● Work instructions:
Give again, word for word, every line below from the one that has "Pairing.finalExp x = some" through the one that has "theorem pairingOperands_of_invalid₁ (invalid", both included, and no others.

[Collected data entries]
---------------
/-! ### `advance` -/

@[simp] theorem State.advance_pc (m : State) : (m.advance).pc = m.pc + 1 := rfl
@[simp] theorem State.advance_tflag (m : State) : (m.advance).tflag = m.tflag := rfl
@[simp] theorem State.advance_a (m : State) : (m.advance).a = m.a := rfl
@[simp] theorem State.advance_k (m : State) : (m.advance).k = m.k := rfl
@[simp] theorem State.advance_f (m : State) : (m.advance).f = m.f := rfl
@[simp] theorem State.advance_q (m : State) : (m.advance).q = m.q := rfl
@[simp] theorem State.advance_s (m : State) : (m.advance).s = m.s := rfl
@[simp] theorem State.advance_t (m : State) : (m.advance).t = m.t := rfl
@[simp] theorem State.advance_g (m : State) : (m.advance).g = m.g := rfl
@[simp] theorem State.advance_h (m : State) : (m.advance).h = m.h := rfl
@[simp] theorem State.advance_run (m : State) : (m.advance).run = m.run := rfl
@[simp] theorem State.advance_faultCause (m : State) : (m.advance).faultCause = m.faultCause := rfl
@[simp] theorem State.advance_faultPc (m : State) : (m.advance).faultPc = m.faultPc := rfl
@[simp] theorem State.advance_faultInfo (m : State) : (m.advance).faultInfo = m.faultInfo := rfl
@[simp] theorem State.advance_haltIe (m : State) : (m.advance).haltIe = m.haltIe := rfl
@[simp] theorem State.advance_faultIe (m : State) : (m.advance).faultIe = m.faultIe := rfl
@[simp] theorem State.advance_imem (m : State) : (m.advance).imem = m.imem := rfl
@[simp] theorem State.advance_dmem (m : State) : (m.advance).dmem = m.dmem := rfl
@[simp] theorem State.advance_sizes (m : State) : (m.advance).sizes = m.sizes := rfl
@[simp] theorem State.advance_host (m : State) : (m.advance).host = m.host := rfl
@[simp] theorem State.advance_draws (m : State) : (m.advance).draws = m.draws := rfl
@[simp] theorem State.advance_epoch (m : State) : (m.advance).epoch = m.epoch := rfl

/-! ### `setRun` -/

@[simp] theorem State.setRun_pc (m : State) (r : RunState) : (m.setRun r).pc = m.pc := rfl
@[simp] theorem State.setRun_tflag (m : State) (r : RunState) : (m.setRun r).tflag = m.tflag := rfl
@[simp] theorem State.setRun_a (m : State) (r : RunState) : (m.setRun r).a = m.a := rfl
@[simp] theorem State.setRun_k (m : State) (r : RunState) : (m.setRun r).k = m.k := rfl
@[simp] theorem State.setRun_f (m : State) (r : RunState) : (m.setRun r).f = m.f := rfl
@[simp] theorem State.setRun_q (m : State) (r : RunState) : (m.setRun r).q = m.q := rfl
@[simp] theorem State.setRun_s (m : State) (r : RunState) : (m.setRun r).s = m.s := rfl
@[simp] theorem State.setRun_t (m : State) (r : RunState) : (m.setRun r).t = m.t := rfl
@[simp] theorem State.setRun_g (m : State) (r : RunState) : (m.setRun r).g = m.g := rfl
@[simp] theorem State.setRun_h (m : State) (r : RunState) : (m.setRun r).h = m.h := rfl
@[simp] theorem State.setRun_run (m : State) (r : RunState) : (m.setRun r).run = r := rfl
@[simp] theorem State.setRun_faultCause (m : State) (r : RunState) : (m.setRun r).faultCause = m.faultCause := rfl
@[simp] theorem State.setRun_faultPc (m : State) (r : RunState) : (m.setRun r).faultPc = m.faultPc := rfl
@[simp] theorem State.setRun_faultInfo (m : State) (r : RunState) : (m.setRun r).faultInfo = m.faultInfo := rfl
@[simp] theorem State.setRun_haltIe (m : State) (r : RunState) : (m.setRun r).haltIe = m.haltIe := rfl
@[simp] theorem State.setRun_faultIe (m : State) (r : RunState) : (m.setRun r).faultIe = m.faultIe := rfl
@[simp] theorem State.setRun_imem (m : State) (r : RunState) : (m.setRun r).imem = m.imem := rfl
@[simp] theorem State.setRun_dmem (m : State) (r : RunState) : (m.setRun r).dmem = m.dmem := rfl
@[simp] theorem State.setRun_sizes (m : State) (r : RunState) : (m.setRun r).sizes = m.sizes := rfl
@[simp] theorem State.setRun_host (m : State) (r : RunState) : (m.setRun r).host = m.host := rfl
@[simp] theorem State.setRun_draws (m : State) (r : RunState) : (m.setRun r).draws = m.draws := rfl
@[simp] theorem State.setRun_epoch (m : State) (r : RunState) : (m.setRun r).epoch = m.epoch := rfl

/-! ### `drew` -/

@[simp] theorem State.drew_pc (m : State) : (m.drew).pc = m.pc := rfl
@[simp] theorem State.drew_tflag (m : State) : (m.drew).tflag = m.tflag := rfl
@[simp] theorem State.drew_a (m : State) : (m.drew).a = m.a := rfl
@[simp] theorem State.drew_k (m : State) : (m.drew).k = m.k := rfl
@[simp] theorem State.drew_f (m : State) : (m.drew).f = m.f := rfl
@[simp] theorem State.drew_q (m : State) : (m.drew).q = m.q := rfl
@[simp] theorem State.drew_s (m : State) : (m.drew).s = m.s := rfl
@[simp] theorem State.drew_t (m : State) : (m.drew).t = m.t := rfl
@[simp] theorem State.drew_g (m : State) : (m.drew).g = m.g := rfl
@[simp] theorem State.drew_h (m : State) : (m.drew).h = m.h := rfl
@[simp] theorem State.drew_run (m : State) : (m.drew).run = m.run := rfl
@[simp] theorem State.drew_faultCause (m : State) : (m.drew).faultCause = m.faultCause := rfl
@[simp] theorem State.drew_faultPc (m : State) : (m.drew).faultPc = m.faultPc := rfl
@[simp] theorem State.drew_faultInfo (m : State) : (m.drew).faultInfo = m.faultInfo := rfl
@[simp] theorem State.drew_haltIe (m : State) : (m.drew).haltIe = m.haltIe := rfl
@[simp] theorem State.drew_faultIe (m : State) : (m.drew).faultIe = m.faultIe := rfl
@[simp] theorem State.drew_imem (m : State) : (m.drew).imem = m.imem := rfl
@[simp] theorem State.drew_dmem (m : State) : (m.drew).dmem = m.dmem := rfl
@[simp] theorem State.drew_sizes (m : State) : (m.drew).sizes = m.sizes := rfl
@[simp] theorem State.drew_host (m : State) : (m.drew).host = m.host := rfl
@[simp] theorem State.drew_draws (m : State) : (m.drew).draws = m.draws + 1 := rfl
@[simp] theorem State.drew_epoch (m : State) : (m.drew).epoch = m.epoch := rfl
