/-- Settles O24: R463 and R464 are the steps by coordinates, and the loop takes them in the order of the bits. -/
theorem millerLoop : Obligations.MillerLoop := by
  unfold Obligations.MillerLoop
  intro px py qx qy
  refine ⟨?_, ?_⟩
  · have setBits : ((List.range 63).filter fun i => seedX.testBit i).length = 5 := by decide +kernel
    rw [Pairing.precompute, Pairing.precomputePasses_length, setBits]
  · rw [Pairing.millerAffine, Pairing.precompute, Pairing.millerPasses_precomputePasses px py qx qy le_rfl]

/-! ### The final exponentiation (R467, R469) -/

theorem Fp12.isZero_iff (x : Fp12) : Fp12.isZero x = true ↔ x = Fp12.zero := Fp12.eq_iff x _

theorem Fp12.isOne_iff (x : Fp12) : Fp12.isOne x = true ↔ x = Fp12.one := Fp12.eq_iff x _

theorem Pairing.finalExp_zero : Pairing.finalExp Fp12.zero = none := if_pos ((Fp12.isZero_iff _).2 rfl)

theorem Pairing.finalExp_of_ne_zero {x : Fp12} (nonzero : x ≠ Fp12.zero) :
    Pairing.finalExp x = some (Fp12.pow x finalExponent) := if_neg (mt (Fp12.isZero_iff x).1 nonzero)

theorem Pairing.finalVerify_zero : Pairing.finalVerify Fp12.zero = none := by
  rw [Pairing.finalVerify, Pairing.finalExp_zero, Option.map_none]

theorem Pairing.finalVerify_of_ne_zero {x : Fp12} (nonzero : x ≠ Fp12.zero) :
    Pairing.finalVerify x = some (decide (Fp12.pow x finalExponent = Fp12.one)) := by
  rw [Pairing.finalVerify, Pairing.finalExp_of_ne_zero nonzero, Option.map_some, Option.some_inj, Bool.eq_iff_iff,
    Fp12.isOne_iff, decide_eq_true_iff]

end Sys2Proof

namespace Sys2Proof.Machine

/-! ### The checks of R461 -/

section
variable {P : G1Point} {Q : G2Point}

theorem pairingOperands_of_zero₁ (zero : P.z.val = 0) : pairingOperands P Q = .error ⟨.pairZero, 1⟩ :=
  if_pos ((G1Point.isZero_iff P).2 zero)

variable (nonzero₁ : P.z.val ≠ 0)
include nonzero₁

theorem pairingOperands_of_zero₂ (zero : Q.z = Fp2.zero) : pairingOperands P Q = .error ⟨.pairZero, 2⟩ := by
  rw [pairingOperands, if_neg (mt (G1Point.isZero_iff P).1 nonzero₁), if_pos ((G2Point.isZero_iff Q).2 zero)]

variable (nonzero₂ : Q.z ≠ Fp2.zero)
include nonzero₂

/-- Where neither operand is zero the curve equations decide. -/
theorem pairingOperands_of_nonzero : pairingOperands P Q =
    if !Proj.isValid curveFp P then .error ⟨.pairInvalid, 1⟩
    else if !Proj.isValid curveFp2 Q then .error ⟨.pairInvalid, 2⟩
    else .ok () := by
  rw [pairingOperands, if_neg (mt (G1Point.isZero_iff P).1 nonzero₁), if_neg (mt (G2Point.isZero_iff Q).1 nonzero₂)]

theorem pairingOperands_of_invalid₁ (invalid : Proj.isValid curveFp P = false) :
    pairingOperands P Q = .error ⟨.pairInvalid, 1⟩ := by
  rw [pairingOperands_of_nonzero nonzero₁ nonzero₂, invalid]
  rfl

variable (valid₁ : Proj.isValid curveFp P = true)
include valid₁

theorem pairingOperands_of_invalid₂ (invalid : Proj.isValid curveFp2 Q = false) :
    pairingOperands P Q = .error ⟨.pairInvalid, 2⟩ := by
  rw [pairingOperands_of_nonzero nonzero₁ nonzero₂, valid₁, invalid]
  rfl

theorem pairingOperands_of_valid (valid₂ : Proj.isValid curveFp2 Q = true) : pairingOperands P Q = .ok () := by
  rw [pairingOperands_of_nonzero nonzero₁ nonzero₂, valid₁, valid₂]
  rfl

end

/-! ### The instructions -/

section
variable {s : State} {a : TReg} {b : GReg} {c : HReg} {P : G1Point} {Q : G2Point} (readB : s.readG b = .ok P)
  (readC : s.readH c = .ok Q)
include readB readC

theorem exec_miller_of_ok (accepted : pairingOperands P Q = .ok ()) :
    exec (.miller a b c) s = .next (s.setT a (Pairing.miller P Q)).advance := by
  rw [exec, execMiller, readB, readC]
  simp only [Except.bind, accepted, complete_ok]

theorem exec_miller_of_error {e : Trap} (rejected : pairingOperands P Q = .error e) :
    exec (.miller a b c) s = .next (s.raise e) := by
  rw [exec, execMiller, readB, readC]
  simp only [Except.bind, rejected, complete_error]

end

theorem State.setTest_advance (s : State) (b : Bool) :
    (s.setTest b).advance = { s with tflag := b, pc := s.pc + 1 } := rfl

theorem exec_finalVerify_of_ne_zero {s : State} {b : TReg} {x : Fp12} (readB : s.readT b = .ok x)
    (nonzero : x ≠ Fp12.zero) : exec (.finalVerify b) s =
      .next { s with tflag := decide (Fp12.pow x finalExponent = Fp12.one), pc := s.pc + 1 } := by
  rw [exec, execFinalVerify, attemptTest1, attempt1_of_some readB _ _ (Pairing.finalVerify_of_ne_zero nonzero),
    State.setTest_advance]

/-- Settles O23: operands that pass the checks of R461 give the Miller loop of their affine points, and a nonzero
element the power. -/
theorem pairingResults : Obligations.PairingResults := by
  unfold Obligations.PairingResults
  intro s
  refine ⟨fun a b c P Q heldB heldC nonzero₁ nonzero₂ valid₁ valid₂ => ?_, fun P x y nonzero xz yz => ?_,
    fun Q x y nonzero xz yz => G2Point.toAffine_eq nonzero xz yz, fun a b x held nonzero => ?_⟩
  · have readB : s.readG b = .ok P := (readReg_eq_ok 6 s.g b P).2 heldB
    have readC : s.readH c = .ok Q := (readReg_eq_ok 7 s.h c Q).2 heldC
    exact exec_miller_of_ok readB readC (pairingOperands_of_valid nonzero₁ nonzero₂ valid₁ valid₂)
  · exact G1Point.toAffine_eq (mt (Fp.eq_zero_iff P.z).1 nonzero) xz yz
  · have readB : s.readT b = .ok x := (readReg_eq_ok 5 s.t b x).2 held
    rw [← finalExponent]
    exact ⟨attempt1_of_some readB .invZero (s.setT a) (Pairing.finalExp_of_ne_zero nonzero),
      exec_finalVerify_of_ne_zero readB nonzero⟩
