-- ==== Sys2Proof/Word.lean ====
section
/-! DEFINITION. The word types of the Nymnar N9 and their plainest helpers (R3, R4, R66). -/

namespace Sys2Proof

/-- A byte (R4). -/
abbrev Byte := BitVec 8
/-- A lane word of a vector register, or a lane mask: bit i is lane i (R66). -/
abbrev W32 := BitVec 32
/-- A scalar register, an instruction word, a code or data address (R56, R66). -/
abbrev W64 := BitVec 64
/-- An accumulator element in Q63.64 (R40). -/
abbrev W128 := BitVec 128
/-- A vector register: 32 lanes of 32 bits (R66). -/
abbrev VReg := Vector W32 32
/-- An accumulator tile: 32 rows of 16 elements (R66). -/
abbrev ATile := Vector (Vector W128 16) 32

end Sys2Proof
end

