-- ==== Sys2Proof/Syntax.lean ====
section
/-! DEFINITION. The instruction formats of R71 to R80, the operands of the device's own events, and Instr: one
constructor for each row of the opcode table. An instruction's constructor holds the fields of its format as they stand
in the word; an event's constructor holds what the outside world or the unit that makes the event supplies. -/

namespace Sys2Proof

/-- Fields of the format of vector operations with up to three sources (R71), from bit 55 down. -/
structure V3 where
  pred : BitVec 4 := 0
  pneg : BitVec 1 := 0
  d : BitVec 8 := 0
  a : BitVec 8 := 0
  b : BitVec 8 := 0
  c : BitVec 8 := 0
  ty : BitVec 4 := 0
  rnd : BitVec 3 := 0
  sat : BitVec 1 := 0
  md : BitVec 6 := 0
  sub : BitVec 5 := 0
  deriving DecidableEq, Repr, Inhabited

/-- Fields of the format of vector operations with a 32-bit immediate (R72), from bit 55 down. -/
structure VI where
  pred : BitVec 4 := 0
  d : BitVec 8 := 0
  a : BitVec 8 := 0
  ty : BitVec 4 := 0
  imm : BitVec 32 := 0
  deriving DecidableEq, Repr, Inhabited

/-- Fields of the format of scalar operations (R73), from bit 55 down. -/
structure S3 where
  d : BitVec 6 := 0
  a : BitVec 6 := 0
  b : BitVec 6 := 0
  c : BitVec 6 := 0
  ty : BitVec 4 := 0
  fn : BitVec 4 := 0
  sat : BitVec 1 := 0
  f1 : BitVec 6 := 0
  f2 : BitVec 6 := 0
  rsv : BitVec 11 := 0
  deriving DecidableEq, Repr, Inhabited

/-- Fields of the format of scalar operations with an immediate (R73), from bit 55 down. -/
structure SI where
  d : BitVec 6 := 0
  a : BitVec 6 := 0
  fn : BitVec 4 := 0
  imm : BitVec 40 := 0
  deriving DecidableEq, Repr, Inhabited

/-- Fields of the format of branches and mask control, format B (R74), from bit 55 down. -/
structure FB where
  hint : BitVec 2 := 0
  s : BitVec 6 := 0
  p : BitVec 4 := 0
  pneg : BitVec 1 := 0
  cond : BitVec 3 := 0
  rsv : BitVec 8 := 0
  off : BitVec 32 := 0
  deriving DecidableEq, Repr, Inhabited

/-- Fields of the format of loads, stores and cache control, format M (R75), from bit 55 down. -/
structure FM where
  pred : BitVec 4 := 0
  d : BitVec 8 := 0
  sb : BitVec 6 := 0
  vx : BitVec 6 := 0
  scale : BitVec 2 := 0
  width : BitVec 2 := 0
  scope : BitVec 4 := 0
  cache : BitVec 2 := 0
  off : BitVec 22 := 0
  deriving DecidableEq, Repr, Inhabited

/-- Fields of the format of atomics, the atomic layout of format M (R75), from bit 55 down. -/
structure MA where
  pred : BitVec 4 := 0
  d : BitVec 8 := 0
  sb : BitVec 6 := 0
  vx : BitVec 6 := 0
  scale : BitVec 2 := 0
  width : BitVec 2 := 0
  scope : BitVec 4 := 0
  ord : BitVec 2 := 0
  aop : BitVec 4 := 0
  off : BitVec 18 := 0
  deriving DecidableEq, Repr, Inhabited

/-- Fields of the format of tiles, copies and link transfers, format T (R77), from bit 55 down. -/
structure FT where
  pred : BitVec 4 := 0
  d : BitVec 8 := 0
  h : BitVec 6 := 0
  i : BitVec 6 := 0
  j : BitVec 8 := 0
  ty : BitVec 4 := 0
  mode : BitVec 2 := 0
  lvl : BitVec 1 := 0
  b : BitVec 6 := 0
  imm : BitVec 11 := 0
  deriving DecidableEq, Repr, Inhabited

/-- Fields of the format of the matrix engine, format X (R78), from bit 55 down. -/
structure FX where
  pred : BitVec 4 := 0
  ad : BitVec 2 := 0
  as_ : BitVec 2 := 0
  va : BitVec 8 := 0
  vb : BitVec 8 := 0
  sh : BitVec 6 := 0
  km1 : BitVec 5 := 0
  wf : BitVec 4 := 0
  vs : BitVec 8 := 0
  bsel : BitVec 2 := 0
  rnd : BitVec 3 := 0
  adv : BitVec 1 := 0
  sat : BitVec 1 := 0
  osc : BitVec 1 := 0
  rsv : BitVec 1 := 0
  deriving DecidableEq, Repr, Inhabited

/-- Fields of the format of scene, marcher and visibility instructions, format K (R79), from bit 55 down. -/
structure FK where
  pred : BitVec 4 := 0
  vd : BitVec 8 := 0
  va : BitVec 8 := 0
  sa : BitVec 6 := 0
  sb : BitVec 6 := 0
  mode : BitVec 4 := 0
  imm : BitVec 20 := 0
  deriving DecidableEq, Repr, Inhabited

/-- Fields of the format of fences, barriers, launch, queue and system instructions, format Y (R80), from bit 55 down. -/
structure FY where
  d : BitVec 6 := 0
  a : BitVec 6 := 0
  b : BitVec 6 := 0
  scope : BitVec 4 := 0
  fn : BitVec 4 := 0
  cls1 : BitVec 6 := 0
  cls2 : BitVec 6 := 0
  ord : BitVec 2 := 0
  imm : BitVec 16 := 0
  deriving DecidableEq, Repr, Inhabited

/-- Where a soft error lies (R422). Memory places are physical keys of a byte in the 32-byte sector. -/
inductive ErrPlace where
  | memSector (key : Nat)
  | sliceSector (key : Nat)
  | scalar (core slot n : Nat)
  | pred (core slot n : Nat)
  | trapScalar (core slot n : Nat)
  | trapVector (core slot n lane : Nat)
  | vector (core slot n lane : Nat)
  | acc (core slot n row col : Nat)
  | scratch (core idx word : Nat)
  | firstLevel (core line : Nat)
  | brickCache (core line : Nat)
  deriving DecidableEq, Repr

/-- A sequence of R267: a queue of a context (walk 0), or a graph walk of that queue (walk id above 0). -/
structure SeqRef where
  ctx : Nat
  q : Nat
  walk : Nat := 0
  deriving DecidableEq, Repr, Inhabited

/-- A policy-table entry (R286). -/
structure Policy where
  valid : Bool := false
  pclass : BitVec 2 := 0
  sect : BitVec 8 := 0
  sbud : W32 := 0
  age : W32 := 0
  sdl : BitVec 16 := 0
  deriving DecidableEq, Repr, Inhabited

/-- A watchpoint of a context (R423): number 0 to 3, a virtual range and what it watches; an empty range clears it. -/
structure WatchArg where
  n : Nat
  lo : Nat
  hi : Nat
  read : Bool
  write : Bool
  deriving DecidableEq, Repr, Inhabited

/-- A bind request (R402, R446): first sector, log2 of the sectors, and the DisplayPort outputs it assigns. -/
structure BindArg where
  fsect : Nat
  psize : Nat
  outs : List Nat
  erase : Bool := false
  deriving DecidableEq, Repr, Inhabited

/-- A master of R450: a host requester or a pod peer. An access to the management page names its master; none is the board, whose
sideband path (R442) no access table guards (log 100). -/
inductive Master where
  | host (n : Nat)
  | peer (n : Nat)
  deriving DecidableEq, Repr

/-- A target that holds an access table (R450). -/
inductive AccTarget where
  | hostLink
  | port (n : Nat)
  | mgmt
  deriving DecidableEq, Repr

/-- One entry of an access table: a master's rights to one partition position (R450). -/
structure AccessEntry where
  target : AccTarget
  master : Master
  fsect : Nat
  read : Bool
  write : Bool
  deriving DecidableEq, Repr

/-- What an inbound access does (R434): a read of n bytes, a write, or one lane of an atomic of R182: AOP, the width in bytes, the
operand, and the compare value of .cas. -/
inductive InboundOp where
  | read (n : Nat)
  | write (bytes : List Byte)
  | atomic (aop width : Nat) (x cmp : W64)
  deriving DecidableEq, Repr

/-- An inbound access of a peer or the host (R434): the target it arrives at, its master, a physical address of this
device's memory, and the operation. -/
structure InboundArg where
  target : AccTarget
  master : Master
  addr : Nat
  op : InboundOp
  deriving DecidableEq, Repr

/-- The end of one training attempt of the host link (R436): none is a failed attempt, otherwise the rate in GT/s and the
width in lanes. -/
inductive HostTraining where
  | start
  | failed
  | trained (rate width : Nat)
  | lost
  | disable
  deriving DecidableEq, Repr

/-- A value that an access brings to the management window, and the master of that access: none is the board's sideband controller, which
is no target of an access table (R442, R450; log 100). -/
structure ByMaster (α : Type) where
  master : Option Master
  value : α
  deriving DecidableEq, Repr

/-- The access that wakes the device and is held until the exit completes (R448). -/
inductive HeldAccess where
  | doorbell (ctx q : Nat) (value : W64)
  | inbound (a : InboundArg)
  | mgmt (offset : Nat) (value : ByMaster W64)
  | alarm (fsect addr : Nat)
  | timer
  deriving DecidableEq, Repr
---------------
● Result:
    Pairing.finalExp x = some (Fp12.pow x finalExponent) := if_neg (mt (Fp12.isZero_iff x).1 nonzero)

theorem Pairing.finalVerify_zero : Pairing.finalVerify Fp12.zero = none := by
  rw [Pairing.finalVerify, Pairing.finalExp_zero, Option.map_none]

theorem Pairing.finalVerify_of_ne_zero {x : Fp12} (nonzero : x ≠ Fp12.zero) :
    Pairing.finalVerify x = some (decide (Fp12.pow x finalExponent = Fp12.one)) := by
  rw [Pairing.finalVerify, Pairing.finalExp_of_ne_zero nonzero, Option.map_some, Option.some_inj, Bool.eq_iff_iff,
    Fp12.isOne_iff, decide_eq_true_iff]

end Sys2Proof

namespace Sys2Proof.Machine

/-! ### The checks of R461 -/

section
variable {P : G1Point} {Q : G2Point}

theorem pairingOperands_of_zero₁ (zero : P.z.val = 0) : pairingOperands P Q = .error ⟨.pairZero, 1⟩ :=
  if_pos ((G1Point.isZero_iff P).2 zero)

variable (nonzero₁ : P.z.val ≠ 0)
include nonzero₁

theorem pairingOperands_of_zero₂ (zero : Q.z = Fp2.zero) : pairingOperands P Q = .error ⟨.pairZero, 2⟩ := by
  rw [pairingOperands, if_neg (mt (G1Point.isZero_iff P).1 nonzero₁), if_pos ((G2Point.isZero_iff Q).2 zero)]

variable (nonzero₂ : Q.z ≠ Fp2.zero)
include nonzero₂

/-- Where neither operand is zero the curve equations decide. -/
theorem pairingOperands_of_nonzero : pairingOperands P Q =
    if !Proj.isValid curveFp P then .error ⟨.pairInvalid, 1⟩
    else if !Proj.isValid curveFp2 Q then .error ⟨.pairInvalid, 2⟩
    else .ok () := by
  rw [pairingOperands, if_neg (mt (G1Point.isZero_iff P).1 nonzero₁), if_neg (mt (G2Point.isZero_iff Q).1 nonzero₂)]

theorem pairingOperands_of_invalid₁ (invalid : Proj.isValid curveFp P = false) :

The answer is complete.